There were no signs of a wife or a family or even the semblance of a personal life. He shuttled weekly to the city to teach several classes at the law school and then back again to Montgomery, Alabama to oversee the organization he had built from the ground-up. He is profound and thoughtful while also remaining down to earth and approachable….he even plays in the faculty basketball game each year.
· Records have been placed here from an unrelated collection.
/-! ### TICK: its outcomes -/

theorem tickAte_eq_true {h v : BitVec 10} {s : State} : tickAte h v s = true ↔ tickHead h v s = s.food.toCell :=
  beq_iff_eq

theorem tickAte_eq_false {h v : BitVec 10} {s : State} : tickAte h v s = false ↔ tickHead h v s ≠ s.food.toCell :=
  beq_eq_false_iff_ne

/-- The capacity check of R200. -/
theorem tickOverflows_eq_true {h v : BitVec 10} {s : State} :
    tickOverflows h v s = true ↔ tickHead h v s = s.food.toCell ∧ s.cfg.cap ≤ s.length + 1 := by
  rw [tickOverflows, Bool.and_eq_true, tickAte_eq_true, decide_eq_true_eq]

theorem tickOverflows_of_not_ate {h v : BitVec 10} {s : State} (ha : tickAte h v s = false) :
    tickOverflows h v s = false := by
  rw [tickOverflows, ha, Bool.false_and]

theorem tickRuns_iff {s : State} :
    s.tickRuns = true ↔ s.cfg.wf = true ∧ s.accepting = true ∧ s.phase = .running := by
  rw [State.tickRuns, Bool.and_eq_true, Bool.and_eq_true, beq_iff_eq, and_assoc]

theorem not_hung_of_tickRuns {s : State} (hr : s.tickRuns = true) : s.hung = false := by
  obtain ⟨-, ha, -⟩ := tickRuns_iff.1 hr
  rw [State.accepting, Bool.and_eq_true, Bool.not_eq_true'] at ha
  exact ha.2

/-- A TICK that runs is the tick itself where every index it uses is in range (R190). -/
theorem execTick_of_tickRuns {s : State} (h v : BitVec 10) (hr : s.tickRuns = true) :
    execTick h v s =
      if trailInRange s && pixInRange h v s then .next (runTick h v s) else tickOutOfRange h v s := by
  obtain ⟨hw, ha, hp⟩ := tickRuns_iff.1 hr
  rw [execTick, hostCommand_accepting hw ha, hp]

/-- TICK in GameOver does nothing (R208). -/
theorem execTick_of_gameOver {s : State} (h v : BitVec 10) (hw : s.cfg.wf = true) (hp : s.phase = .gameOver) :
    execTick h v s = .next s := by
  rw [execTick, hp]
  cases ha : s.accepting with
  | true => exact hostCommand_accepting hw ha
  | false => exact hostCommand_ignored hw ha

theorem runTick_of_overflows {h v : BitVec 10} {s : State} (ho : tickOverflows h v s = true) :
    runTick h v s = raiseFault .trailOverflow s := if_pos ho

/-- The overflow is found before any index is used (R238). -/
theorem execTick_of_overflows {h v : BitVec 10} {s : State} (hr : s.tickRuns = true)
    (ho : tickOverflows h v s = true) : execTick h v s = .next (raiseFault .trailOverflow s) := by
  rw [execTick_of_tickRuns h v hr]
  split_ifs
  · rw [runTick_of_overflows ho]
  · exact if_pos ho

/-- A tick that does not overflow raises no fault. -/
theorem runTick_fault {h v : BitVec 10} {s : State} (ho : tickOverflows h v s = false) :
    (runTick h v s).fault = s.fault := by
  obtain ⟨ho', -⟩ | ⟨-, -, e⟩ | ⟨-, -, -, e⟩ | ⟨-, -, -, e⟩ := runTick_cases h v s
  · exact absurd (ho'.symm.trans ho) (by decide)
  · simp [e]
  · obtain ⟨d, -, -, -, e'⟩ | ⟨-, e'⟩ := spawnFood_cases (tickKeep h v s ++ [tickHead h v s])
      (appendHead (tickHead h v s)) (eatFood { s with dir := tickDir h v s, head := tickHead h v s }) <;>
    simp [e, e']
  · simp [e]

/-! ### The instructions that are not of the game (R27, R230) -/

theorem emit_phase (es : List BusEvent) (s : State) : (emit es s).phase = s.phase := by rw [emit_eq]

theorem emit_fault (es : List BusEvent) (s : State) : (emit es s).fault = s.fault := by rw [emit_eq]

/-- From `s` to `t` PHASE stays, and FAULT stays or becomes IllegalCommand. -/
def KeepsGameStatus (s t : State) : Prop :=
  t.phase = s.phase ∧ (t.fault = s.fault ∨ t.fault = some .illegalCommand)

theorem keepsGameStatus_refl (s : State) : KeepsGameStatus s s := ⟨rfl, .inl rfl⟩

theorem keepsGameStatus_emit (es : List BusEvent) (s : State) : KeepsGameStatus s (emit es s) :=
  ⟨emit_phase es s, .inl (emit_fault es s)⟩

theorem atLatchedChip_keepsGameStatus {s t : State} {act : Chip → Chip} (e : atLatchedChip s act = .next t) :
    KeepsGameStatus s t := by
  obtain ⟨-, c, chip, -, -, rfl⟩ := atLatchedChip_next e
  exact ⟨rfl, .inl rfl⟩

/-- Only NEW_GAME and TICK can change PHASE or raise TrailOverflow. -/
theorem exec_keepsGameStatus {i : Instr} {s t : State} (hn : i ≠ .newGame) (ht : ∀ h v, i ≠ .tick h v)
    (e : exec i s = .next t) : KeepsGameStatus s t := by
  cases i
  case configure =>
    obtain ⟨-, ⟨-, rfl⟩ | ⟨-, rfl⟩⟩ := execConfigure_next e
    · exact keepsGameStatus_emit _ s
    · exact keepsGameStatus_refl t
  case render =>
    obtain ⟨-, ⟨-, rfl⟩ | ⟨-, rfl⟩⟩ := execRender_next e
    · exact keepsGameStatus_emit _ s
    · exact keepsGameStatus_refl t
  case newGame => exact absurd rfl hn
  case tick h v => exact absurd rfl (ht h v)
  case illegal =>
    obtain ⟨-, ⟨-, rfl⟩ | ⟨-, rfl⟩⟩ := hostCommand_runs e
    · exact ⟨rfl, .inr rfl⟩
    · exact keepsGameStatus_refl t
  case wReservedD => cases e
  case wReservedE => cases e
  -- every other wire frame is one `atLatchedChip`
  all_goals exact atLatchedChip_keepsGameStatus e

/-! ### GameOver (R208) -/

/-- No instruction but NEW_GAME leaves GameOver. -/
theorem exec_leaves_gameOver {i : Instr} {s t : State} (e : exec i s = .next t) (hs : s.phase = .gameOver)
    (ht : t.phase = .running) : i = .newGame := by
  by_contra hn
  have hkeep : t.phase = s.phase := by
    by_cases htick : ∃ h v, i = .tick h v
    · obtain ⟨h, v, rfl⟩ := htick
      obtain ⟨hw, -⟩ := execTick_next e
      cases (execTick_of_gameOver h v hw hs).symm.trans e
      rfl
    · exact (exec_keepsGameStatus hn (fun h v hi => htick ⟨h, v, hi⟩) e).1
  rw [hkeep, hs] at ht
  cases ht

theorem decodeFrame_ne_newGame (w : BitVec 16) : decodeFrame w ≠ .newGame := by
  rw [decodeFrame]
  split <;> nofun

/-- Settles O45: a step runs at most one instruction, and of the instructions only NEW_GAME leaves GameOver. -/
theorem tickInGameOverDoesNothing : Obligations.TickInGameOverDoesNothing := by
  refine ⟨fun h v s hw hp => execTick_of_gameOver h v hw hp, fun i s t e hs ht => exec_leaves_gameOver e hs ht,
    fun s t e hs ht => ?_⟩
  obtain ⟨-, ⟨n, hreset, -⟩ | ⟨-, -, chip, -, he⟩ | ⟨-, -, -, rfl⟩ | ⟨-, -, -, w, rest, hport, he⟩⟩ := step_next e
  · exact .inl (by simp [hreset])
  · exact absurd (exec_leaves_gameOver he hs ht) (decodeFrame_ne_newGame _)
  · exact absurd (hs.symm.trans ht) (by decide)
  · exact .inr ⟨w, rest, hport, exec_leaves_gameOver he hs ht⟩

/-! ### TrailOverflow (R200, R233) -/

theorem execNewGame_fault {s t : State} (e : execNewGame s = .next t) : t.fault = s.fault := by
  obtain ⟨-, ⟨-, rfl⟩ | ⟨-, rfl⟩⟩ := hostCommand_runs e
  · simp [startGame_frame]
  · rfl

/-- A TICK raises no other fault than TrailOverflow, and that only by the capacity check. -/
theorem execTick_fault {h v : BitVec 10} {s t : State} (e : execTick h v s = .next t) :
    t.fault = s.fault ∨ tickOverflows h v s = true := by
  obtain ⟨-, ⟨rfl, -⟩ | ⟨-, -, -, rfl⟩ | ⟨-, ho, -⟩⟩ := execTick_next e
  · exact .inl rfl
  · cases ho : tickOverflows h v s with
    | true => exact .inr rfl
    | false => exact .inl (runTick_fault ho)
  · exact .inr ho

theorem exec_raises_trailOverflow {i : Instr} {s t : State} (e : exec i s = .next t)
    (hf : t.fault = some .trailOverflow) :
    s.fault = some .trailOverflow ∨ ∃ h v, i = .tick h v ∧ tickOverflows h v s = true := by
  by_cases hn : i = .newGame
  · subst hn
    exact .inl ((execNewGame_fault e).symm.trans hf)
  by_cases htick : ∃ h v, i = .tick h v
  · obtain ⟨h, v, rfl⟩ := htick
    exact (execTick_fault e).imp (fun hk => hk.symm.trans hf) fun ho => ⟨h, v, rfl, ho⟩
  · obtain ⟨-, hk | hi⟩ := exec_keepsGameStatus hn (fun h v hi => htick ⟨h, v, hi⟩) e
    · exact .inl (hk.symm.trans hf)
    · rw [hi] at hf
      cases hf

/-- Settles O46: the capacity check comes first and is the only place that raises TrailOverflow. -/
theorem tickOverflowFaultsBeforeAnyWrite : Obligations.TickOverflowFaultsBeforeAnyWrite := by
  refine ⟨fun h v s hr hate hcap => execTick_of_overflows hr (tickOverflows_eq_true.2 ⟨hate, hcap⟩),
    fun i s t e hf => (exec_raises_trailOverflow e hf).imp_right ?_⟩
  rintro ⟨h, v, rfl, ho⟩
  exact ⟨h, v, rfl, tickOverflows_eq_true.1 ho⟩

/-! ### A tick of a legal state -/

theorem LegalState.tickHead_valid {s : State} (hs : LegalState s) (h v : BitVec 10) :
    (tickHead h v s).valid s.cfg.mc = true :=
  move_valid _ hs.headOnGrid

section
variable {s : State} (hs : LegalState s) (hh : s.hung = false)
include hs hh

/-- I1 of R170 as bounds on the trail. -/
theorem LegalState.trailBounds :
    0 < s.length ∧ s.length < s.cfg.cap ∧ s.length ≤ s.stepper ∧ s.stepper < s.cfg.cap := by
  obtain ⟨hlo, hhi⟩ := (hs.game hh).lengthInRange
  obtain ⟨hls, hcap⟩ := (hs.game hh).stepperInRange
  omega

/-- The window is its tail cell and the rest of it, at the slots behind it (R28, R202). -/
theorem LegalState.window_eq :
    s.window = s.tail :: s.window.tail ∧
      s.window.tail = trailSlice s.trail (s.stepper - s.length + 1) s.stepper := by
  obtain ⟨hpos, -, hls, hcap⟩ := hs.trailBounds hh
  have htrail := hs.trailLength
  have hwin := window_eq_tail_cons (s := s) (by omega) hls hpos
  rw [hwin]
  exact ⟨rfl, rfl⟩
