/-- The model's choice (log 9): with fewer than ten bytes presented there is no operation to run, and a
step is refused by name. -/
def Obligations.StepWaitsForADescriptor : Prop :=
  ∀ s : State, s.port.length < 10 →
    step s = .refused (if s.port = [] then .awaitingCommand else .incompleteDescriptor)

/-- A completed step has taken exactly one command off the port, so that what is left is the rest its decoder
names, ten bytes at least, and has recorded exactly one completion. The ports are the spec's own decision D1;
that an illegal descriptor is a step is log 11, and that a payload cut short is taken whole is log 10. -/
def Obligations.StepTakesOneCommandAndAnswersOnce : Prop :=
  ∀ s t : State, step s = .next t →
    ((∃ i, decode s.port = .instr i t.port) ∨ ∃ why, decode s.port = .illegal why t.port)
      ∧ t.port.length + 10 ≤ s.port.length ∧ ∃ c, t.trace = c :: s.trace

/-- A program is executed strictly in the order issued (R7, R48): as many steps as there are operations on the
port run exactly those operations, one after the other, and use up their bytes. The word program is the spec's
own (decision D6). That the whole program stands on the port at once is the model's choice, log 8: the host of
R71 presents each command after the response to the one before it. -/
def Obligations.ProgramRunsInOrderIssued : Prop :=
  ∀ (is : List Instr) (s : State), (∀ i ∈ is, i.WellFormed) → s.port = is.flatMap encode →
    Host.Core.run Sys2Proof.core is.length s = execAll is { s with port := [] }

/-! ## Framebuffer operations -/

/-- R90: GETPX. -/
def Obligations.GetpxReadsThePixel : Prop :=
  ∀ (s : State) (x y : U16),
    EncodedAs (.getpx x y) ⟨0x01, false, 0, x, y, 0, 0⟩
    ∧ (x.toNat < s.width.toNat ∧ y.toNat < s.height.toNat →
        exec (.getpx x y) s = .next (s.answering
          (.ok (.bit ((s.fb.byteAt y.toNat (x.toNat / 8) >>> (x.toNat % 8)) &&& 1 == 1)))))
    ∧ (¬ (x.toNat < s.width.toNat ∧ y.toNat < s.height.toNat) → FailsWith (.getpx x y) s .outOfBounds)

/-- R91: SETPX changes one pixel, and GETPX then reads the colour; setting a pixel to the value it has
changes nothing. -/
def Obligations.SetpxWritesOnePixel : Prop :=
  ∀ (s : State) (x y : U16) (c : Bool), s.fb.wf = true →
    EncodedAs (.setpx x y c) ⟨0x02, c, 0, x, y, 0, 0⟩
    ∧ (x.toNat < s.width.toNat ∧ y.toNat < s.height.toNat →
        Paints (.setpx x y c) s (fun px py => px = x.toNat ∧ py = y.toNat) c
        ∧ (∃ t, exec (.setpx x y c) s = .next t
            ∧ exec (.getpx x y) t = .next (t.answering (.ok (.bit c))))
        ∧ (s.fb.pixel x.toNat y.toNat = c → exec (.setpx x y c) s = .next (s.redrawn s.fb)))
    ∧ (¬ (x.toNat < s.width.toNat ∧ y.toNat < s.height.toNat) →
        FailsWith (.setpx x y c) s .outOfBounds)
As I paged through the article on the plane ride back to my life as it now exists, his eloquence in discussing his life commitment to helping exonerate those condemned to death as well as righting the wrongs within our criminal (in)justice system made me began to wonder, what had happened to me….where was the girl who had avoided tax law and corporations courses like the plague, who was all over any thing criminal or civil rights-oriented, who had written her personal statement about starting her own organization to help educate “her people” so that they would be better able to confront the man, the system, the popos! Where was she? I suddenly got angry at myself for having forgotten her, letting the slightly lazy, shopaholic, worried-about-student-loans me sweep us into the corporate machine.
Of course, this life, my life is not so black and white: I can’t just leave my job today and take a vow of poverty a la BSteve. Like I could really live off only $18K a year while turning over the rest of the offered $50K salary to charity. The student loan man (in my mind, it's always a sour-faced old White man sitting on stacks of my money, collecting more each month) is not gonna let me forgo these monthly payments simply because I now want to change course. And I surely couldn’t relinquish my desire for a husband and children, traveling, and just doing something frivolous every once in a while. Somehow, I don’t think that’s in my nature. But still, even given these considerations, it’s hard to read the story of Prof. Stevenson and not question oneself, his life being a sort of quiet indictment of the way in which I, and young (Black) lawyers generally, can go about the business of mind-numbing doc review and attempts to help corporation X avoid big bad lawsuit Y for 60-80 hours per week without seeing his sacrifice and feeling a little guilty. Especially for someone like me who has dreams of doing such things, took classes to help prepare me for the work and yet am now so far from it. As my grandmama says, if you know better, why don’t you do better? Or better yet, what am I here for?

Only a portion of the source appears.